# [EXERCISE REQUIREMENTS]
Set down, exactly as written, every line from the top of the records below to the line containing "def bodyCrc (tid", both ends included, and no others.
Segment Start: DATA FOR THIS TASK
/-- The table whose version an activation replaces: for a bank the active bank, if any. -/
def State.versionOf (s : State) (tid : Nat) : Nat :=
  if isBank tid then (match s.gys.bank with | some b => (s.tbl (bankTid b)).ver | none => 0) else (s.tbl tid).ver

/-- CRC-32 of a body. -/
def bodyCrc (tid len : Nat) (m : Mem) : Nat := crc32 (memReadN (tableByte tid) m 0 len)

/-- The 32-byte header (Table DEV-6); `staging` for a claimed staging copy (R132). -/
def State.tableHeader (s : State) (tid len : Nat) (staging : Bool) : List Byte :=
  let t := s.tbl tid
  let holder := match t.claim with | some c => c.slot | none => 0xFF
  let own := staging && !isBank tid && t.claim.isSome
  toLe 2 tid ++ toLe 2 1 ++ toLe 4 len ++
    toLe 4 (if own then (t.claim.map fun c => c.baseVer).getD 0 else t.ver) ++
    toLe 4 (bodyCrc tid len (if own then s.staged tid else t.body)) ++ toLe 6 t.opTime ++ [0, 0] ++ toLe 4 t.cyc ++
    toLe 1 (if own then 1 else t.origin) ++ toLe 1 holder ++ [0, 0]

/-- TABLE_READ (R132): the header followed by the bytes. A copy other than 0 and 1 is RANGE. -/
def execTableRead (tag : Nat) (s : State) : Out :=
  occurs (s.hostReady tag 0x04) s <| s.hostCmd tag 0 fun s f =>
    let tid := getU f.p 0 2
    let copy := getU f.p 2 1
    let off := getU f.p 4 4
    let n := getU f.p 8 2
    match tableLen tid with
    | none => s.complete f .badIndex
    | some len =>
      if (1 < copy ∧ !isBank tid) ∨ n = 0 ∨ 448 < n ∨ len < off + n then s.complete f .range
      else
        let staging := copy == 1 && !isBank tid
        let body := if staging then s.staged tid else (s.tbl tid).body
        s.complete f .ok 0 (s.tableHeader tid len staging ++ memReadN (tableByte tid) body off n)

/-- A TABLE_WRITE: offset, length, data and flags of its prefix (Table DEV-8). -/
def Flight.tflag (f : Flight) (n : Nat) : Bool := (getU f.p 2 1).testBit n

/-- DISCARD alone (R133). -/
def Flight.discards (f : Flight) : Bool := f.tflag 1 && !f.tflag 0

/-- The staging copy is claimed by the slot. -/
def State.claims (s : State) (tid h : Nat) : Bool := match (s.tbl tid).claim with | some c => c.slot == h | none => false

/-- The staging copy is claimed by another slot. -/
def State.claimedElsewhere (s : State) (tid h : Nat) : Bool := (s.tbl tid).claim.isSome && !s.claims tid h

/-- MRAM address of a byte of a Geyser bank (01 Table LMP-3). -/
def bankAddr (tid off : Nat) : Nat := (if tid = 0x0600 then 0x300000 else 0x380000) + off

/-- A write of the active bank is refused at the memory port and recorded as an access fault of the LMP (01 R14, Table LMP-7). -/
def State.accessRefused4 (s : State) (addr : Nat) : State := s.raise 0x13F3 4 0xFF [(4, addr), (1, 1), (1, 0xFF)]

/-- BEGIN claims the staging copy for the slot: active body and base version (R133). With no active bank there is nothing to copy into
a bank. -/
def State.claimTable (s : State) (tid h : Nat) : State :=
  let base := s.versionOf tid
  if isBank tid then
    let src := match s.gys.bank with | some b => (s.tbl (bankTid b)).body | none => (s.tbl tid).body
    s.modTbl tid fun t => { t with body := src, claim := some { slot := h, baseVer := base, body := [] } }
  else s.modTbl tid fun t => { t with claim := some { slot := h, baseVer := base, body := t.body } }

/-- Data stored in the staging copy. -/
def State.stageBytes (s : State) (tid off : Nat) (bs : List Byte) : State :=
  if isBank tid then s.modTbl tid fun t => { t with body := memWriteN (tableByte tid) t.body off bs }
  else s.modTbl tid fun t =>
    { t with claim := t.claim.map fun c => { c with body := memWriteN (tableByte tid) c.body off bs } }

/-- The data of a TABLE_WRITE, absent bytes 0. -/
def writeData (p : List Byte) (n : Nat) : List Byte := ((p.drop 12) ++ List.replicate n 0).take n

/-- TABLE_WRITE (R132, R133, R14). -/
def execTableWrite (tag : Nat) (s : State) : Out :=
  occurs (s.hostReady tag 0x05 && !(s.flight tag).discards) s <| s.hostCmd tag 2 fun s f =>
    let tid := getU f.p 0 2
    let off := getU f.p 4 4
    let n := getU f.p 8 2
    match tableLen tid with
    | none => s.complete f .badIndex
    | some len =>
      if s.activeBank tid then (s.accessRefused4 (bankAddr tid off)).complete f .denied
      else if (f.tflag 0 ∧ f.tflag 1) ∨ n = 0 ∨ 448 < n ∨ len < off + n then s.complete f .range
      else if s.claimedElsewhere tid f.slot ∨ (!f.tflag 0 ∧ !s.claims tid f.slot) then s.complete f .state
      else
        let s := if f.tflag 0 then s.claimTable tid f.slot else s
        (s.stageBytes tid off (writeData f.p n)).complete f .ok 0 [] true

/-- TABLE_WRITE_DISCARD (R133): the claim is released; offset, length and data are ignored. -/
def execTableWriteDiscard (tag : Nat) (s : State) : Out :=
  occurs (s.hostReady tag 0x05 && (s.flight tag).discards) s <| s.hostCmd tag 2 fun s f =>
    let tid := getU f.p 0 2
    match tableLen tid with
    | none => s.complete f .badIndex
    | some _ =>
      if s.activeBank tid then (s.accessRefused4 (bankAddr tid 0)).complete f .denied
      else if !s.claims tid f.slot then s.complete f .state
      else (s.modTbl tid fun t => { t with claim := none }).complete f .ok 0 [] true

/-! ## The owners' body checks; `rd off n` reads the staged body -/

/-- Floor table (09 R209). -/
def State.floorOk (s : State) (rd : Nat → Nat → Nat) : Bool :=
  let lv := fun k => signedOf 32 (rd (32 * k) 4)
  let lo := s.par Idx.HST_TERMLO
  let hi := s.par Idx.HST_TERMHI
  (List.range s.nland).all fun k =>
    (!(rd (32 * k + 16) 1).testBit 0 || decide (signedOf 32 (rd (32 * k + 4) 4) < signedOf 32 (rd (32 * k + 8) 4))) &&
      (k == 0 || decide (lv (k - 1) < lv k)) &&
      (lo == hi || (decide (lo - 1000000 ≤ lv k) && decide (lv k ≤ hi + 1000000)))

/-- Cam table (11 R293). -/
def camOk (rd : Nat → Nat → Nat) : Bool :=
  let c := rd 0 2
  let dist := fun i => rd (8 + 8 * i) 4
  let door := fun i => rd (12 + 8 * i) 4
  decide (2 ≤ c) && decide (c ≤ 255) && door 0 == 0 && decide (dist 0 ≤ 300000) &&
    ((List.range (c - 1)).all fun i => decide (dist (i + 1) < dist i) && decide (door i ≤ door (i + 1))) &&
    (List.range (2048 - (8 + 8 * c))).all fun i => rd (8 + 8 * c + i) 1 == 0

/-- Door profiles of operator `n` (11 R282). -/
def State.profileOk (s : State) (n : Nat) (rd : Nat → Nat → Nat) : Bool :=
  (List.range 32768).all fun i =>
    let v := rd (2 * i) 2
    v == 0x8000 || decide ((mag (signedOf 16 v) : Int) ≤ s.par (Idx.DRn_PMAXF n))

/-- A station entry (14 Table CAN-7). -/
def stationOk (rd : Nat → Nat → Nat) (n : Nat) : Bool :=
  let o := 32 * n
  rd (o + 1) 3 == 0 && rd (o + 8) 24 == 0 &&
    (!(rd o 1).testBit 0 || (decide (10 ≤ rd (o + 4) 2) && decide (rd (o + 4) 2 ≤ 10000)))

/-- An object entry (14 Table CAN-8). -/
def objectOk (rd : Nat → Nat → Nat) (fd : Bool) (j : Nat) : Bool :=
  let o := 2048 + 16 * j
  let role := rd o 1
  let flags := rd (o + 3) 1
  let len := rd (o + 4) 1
  let refresh := rd (o + 6) 2
  decide (role ≤ 3) && rd (o + 5) 1 == 0 && rd (o + 8) 8 == 0 && decide (rd (o + 1) 1 ≤ 63) && decide (rd (o + 2) 1 ≤ 15) &&
    (role != 1 || rd (o + 2) 1 == 0) && (refresh == 0 || (decide (10 ≤ refresh) && decide (refresh ≤ 10000))) &&
    (decide (len ≤ 8) || (flags.testBit 0 && [12, 16, 20, 24, 32, 48, 64].contains len)) &&
    (!(flags.testBit 0 || flags.testBit 1) || fd) && (!flags.testBit 1 || flags.testBit 0) &&
    (role == 0 || (rd (32 * (rd (o + 1) 1)) 1).testBit 0)

/-- Objects of a role that name a station. -/
def roleCount (rd : Nat → Nat → Nat) (role n : Nat) : Nat :=
  ((List.range 126).filter fun j => rd (2048 + 16 * (j + 2)) 1 == role && rd (2048 + 16 * (j + 2) + 1) 1 == n).length

/-- Station configuration of bus `b` (14 R367, R368). -/
def State.canBodyOk (s : State) (b : Nat) (rd : Nat → Nat → Nat) : Bool :=
  rd 2048 32 == 0 && (List.range 64).all (stationOk rd) &&
    (List.range 126).all (fun j => objectOk rd (s.parBit (Idx.CANb_CFG b) 1) (j + 2)) &&
    (List.range 64).all fun n => !(rd (32 * n) 1).testBit 0 ||
      (roleCount rd 1 n == 1 && decide (roleCount rd 2 n ≤ 1) && decide (roleCount rd 3 n ≤ 1))

/-- Calibration set (Table DEV-9). -/
def calOk (rd : Nat → Nat → Nat) : Bool :=
  let within := fun (off : Nat) (lim : Nat) => decide (mag (signedOf 16 (rd off 2)) ≤ lim)
  [0, 2, 4, 6].all (fun o => within o 200) && [8, 10, 12, 14].all (fun o => within o 2000) && [16, 18].all (fun o => within o 500) &&
    within 20 5000 && within 22 2000 && [24, 28].all (fun o => within o 10000) && [26, 30].all (fun o => within o 1000) &&
    [32, 34].all (fun o => within o 500) && within 36 2000 && [38, 40, 42].all (fun o => within o 100) && rd 44 20 == 0

/-! ## Image checks (08 R185–R188) -/

/-- Check 4: opcode, mode and reserved operand bits of an instruction word are defined (08 Tables GYS-3 to GYS-5). -/
def wordDefined (w : Nat) : Bool :=
  let op := w / 2 ^ 26
  let mode := fieldOf w 25 24
  let x := w % 2 ^ 24
  let bool := if mode = 0 then decide (x < 2) else decide (x < 2 ^ 21) && (mode != 3 || x % 8 == 0)
  let word := mode == 0 || fieldOf x 21 18 == 0
  if op = 0 ∨ op = 0x0D ∨ op = 0x0E ∨ op = 0x0F ∨ op = 0x1B ∨ op = 0x2E then mode == 0 && x == 0
  else if op ≤ 7 then bool
  else if op ≤ 0x0C then mode != 0 && bool
  else if op = 0x11 ∨ (0x24 ≤ op ∧ op ≤ 0x28) then mode != 0 && word
  else if op ≤ 0x23 then word
  else if op = 0x29 then mode == 0 && decide (x ≤ 1)
  else if op ≤ 0x2D then mode == 0 && decide (x < 2 ^ 17)
  else if op = 0x2F then mode == 0 && decide (x ≤ 2)
  else false

/-- Check 5: a mode D word address is aligned to its width, and a jump or call target lies in the code. -/
def wordPlaced (words w : Nat) : Bool :=
  let op := w / 2 ^ 26
  let mode := fieldOf w 25 24
  let x := w % 2 ^ 24
  if 0x2A ≤ op ∧ op ≤ 0x2D then decide (x < words)
  else if mode = 1 ∧ 0x10 ≤ op then x % 2 ^ 18 % widthBytes (x / 2 ^ 22) == 0
  else true

/-- First and last byte of a variable. -/
def GVar.first (v : GVar) : Nat := v.addr
def GVar.last (v : GVar) : Nat :=
  if v.ty = 1 then (v.addr * 8 + v.bit + v.count - 1) / 8 else v.addr + gtypeSize v.ty * v.count - 1

/-- A variable lies in a region that matches its class (08 Table GYS-2). -/
def GVar.placed (v : GVar) : Bool :=
  let lies := fun (lo hi : Nat) => decide (lo ≤ v.first) && decide (v.last ≤ hi)
  match v.cls with
  | 0 => lies 0xB000 0x3FFFF
  | 1 => lies 0x1000 0x1007 || lies 0x1008 0x100F || lies 0x1040 0x10BF || lies 0x1100 0x50FF
  | 2 => lies 0x6000 0x6007 || lies 0x6100 0xA0FF
  | 3 => lies 0 0x07FF || lies 0x0800 0x0FFF
  | _ => false

/-- A variable-table entry by itself (08 R186, Table GYS-13). -/
def GVar.ok (v : GVar) : Bool :=
  v.ident != 0 && v.ident != 0xFFFFFFFF && gtypeSize v.ty != 0 && (if v.ty = 1 then decide (v.bit ≤ 7) else v.bit == 0) &&
    decide (1 ≤ v.count) && v.placed

/-- Identities rise strictly. -/
def sortedIds : List GVar → Bool
  | [] => true
  | [_] => true
  | v :: w :: vs => decide (v.ident < w.ident) && sortedIds (w :: vs)

/-- The lines a variable lies in. -/
def GVar.lines (v : GVar) : List Nat := (List.range (v.last / 64 + 1 - v.first / 64)).map fun k => v.first / 64 + k

/-- A variable of the new table that a migration writes: new, moved or retyped against the old table (08 R188, R190). -/
def migrates (old : List GVar) (v : GVar) : Bool :=
  match old.find? fun o => o.ident == v.ident with
  | none => true
  | some o => o.ty != v.ty || o.addr != v.addr || o.bit != v.bit

/-- Length of the image before its signature block. -/
def imageLen (rd : Nat → Nat → Nat) : Nat := 64 + rd 8 4 + 16 * rd 16 4 + rd 20 4

/-- Check 1 of Table GYS-14. -/
def imageShape (rd : Nat → Nat → Nat) : Bool :=
  rd 0 4 == leNat [0x47, 0x59, 0x53, 0x49] && rd 4 2 == 1 && rd 8 4 % 4 == 0 && decide (rd 8 4 ≤ 524288) &&
    decide (rd 20 4 ≤ 217088) && decide (imageLen rd + 178 ≤ 524288)

/-- The first image check that fails, 0 when all pass (08 R188, Table GYS-14). -/
def State.imageCheck (s : State) (rd : Nat → Nat → Nat) : Nat :=
  let words := rd 8 4 / 4
  let code := (List.range words).map fun k => rd (64 + 4 * k) 4
  let vars := gvarsOf rd
  let len := imageLen rd
  if !imageShape rd then 1
  else
    let msg := toLe len (rd 0 len)
    let signed := match s.sec.program with | some k => Config.ed448Verify k msg (rd (len + 64) 114) | none => false
    if Config.shake256 msg 64 ≠ rd len 64 ∨ !signed then 2
    else if s.par Idx.DEV_FWIF < rd 30 2 then 3
    else if !code.all wordDefined then 4
    else if !(code.all (wordPlaced words) && decide (rd 12 4 < words)) then 5
    else if !(sortedIds vars && vars.all GVar.ok) then 6
    else if s.par Idx.GYS_CYCMAX < rd 24 4 ∨ 1024 < rd 28 2 then 7
    else if s.gys.bank.isSome ∧ 3072 < (((vars.filter (migrates s.gvars)).flatMap GVar.lines).eraseDups).length then 8
    else 0

/-! ## Activation (R134) -/

/-- The owner's checks on a staged body: none when they pass, else the number of the image check, or 0 (R134). -/
def State.bodyRefused (s : State) (tid : Nat) : Option Nat :=
  let rd := fun (off n : Nat) => leNat (memReadN (tableByte tid) (s.staged tid) off n)
  let bad := fun (ok : Bool) => if ok then none else some 0
  if tid = 0x0100 then bad (s.floorOk rd)
  else if tid < 0x0220 then bad (camOk rd)
  else if tid = 0x0300 ∨ tid = 0x0301 then bad (s.profileOk (tid - 0x0300) rd)
  else if tid < 0x0404 then none
  else if tid = 0x0500 ∨ tid = 0x0501 then bad (s.canBodyOk (tid - 0x0500) rd)
  else if isBank tid then (if s.imageCheck rd = 0 then none else some (s.imageCheck rd))
  else bad (calOk rd)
Segment End: DATA FOR THIS TASK
# [SOLUTION TO THE PROBLEM]
/-- The table whose version an activation replaces: for a bank the active bank, if any. -/
def State.versionOf (s : State) (tid : Nat) : Nat :=
  if isBank tid then (match s.gys.bank with | some b => (s.tbl (bankTid b)).ver | none => 0) else (s.tbl tid).ver

/-- CRC-32 of a body. -/
def bodyCrc (tid len : Nat) (m : Mem) : Nat := crc32 (memReadN (tableByte tid) m 0 len)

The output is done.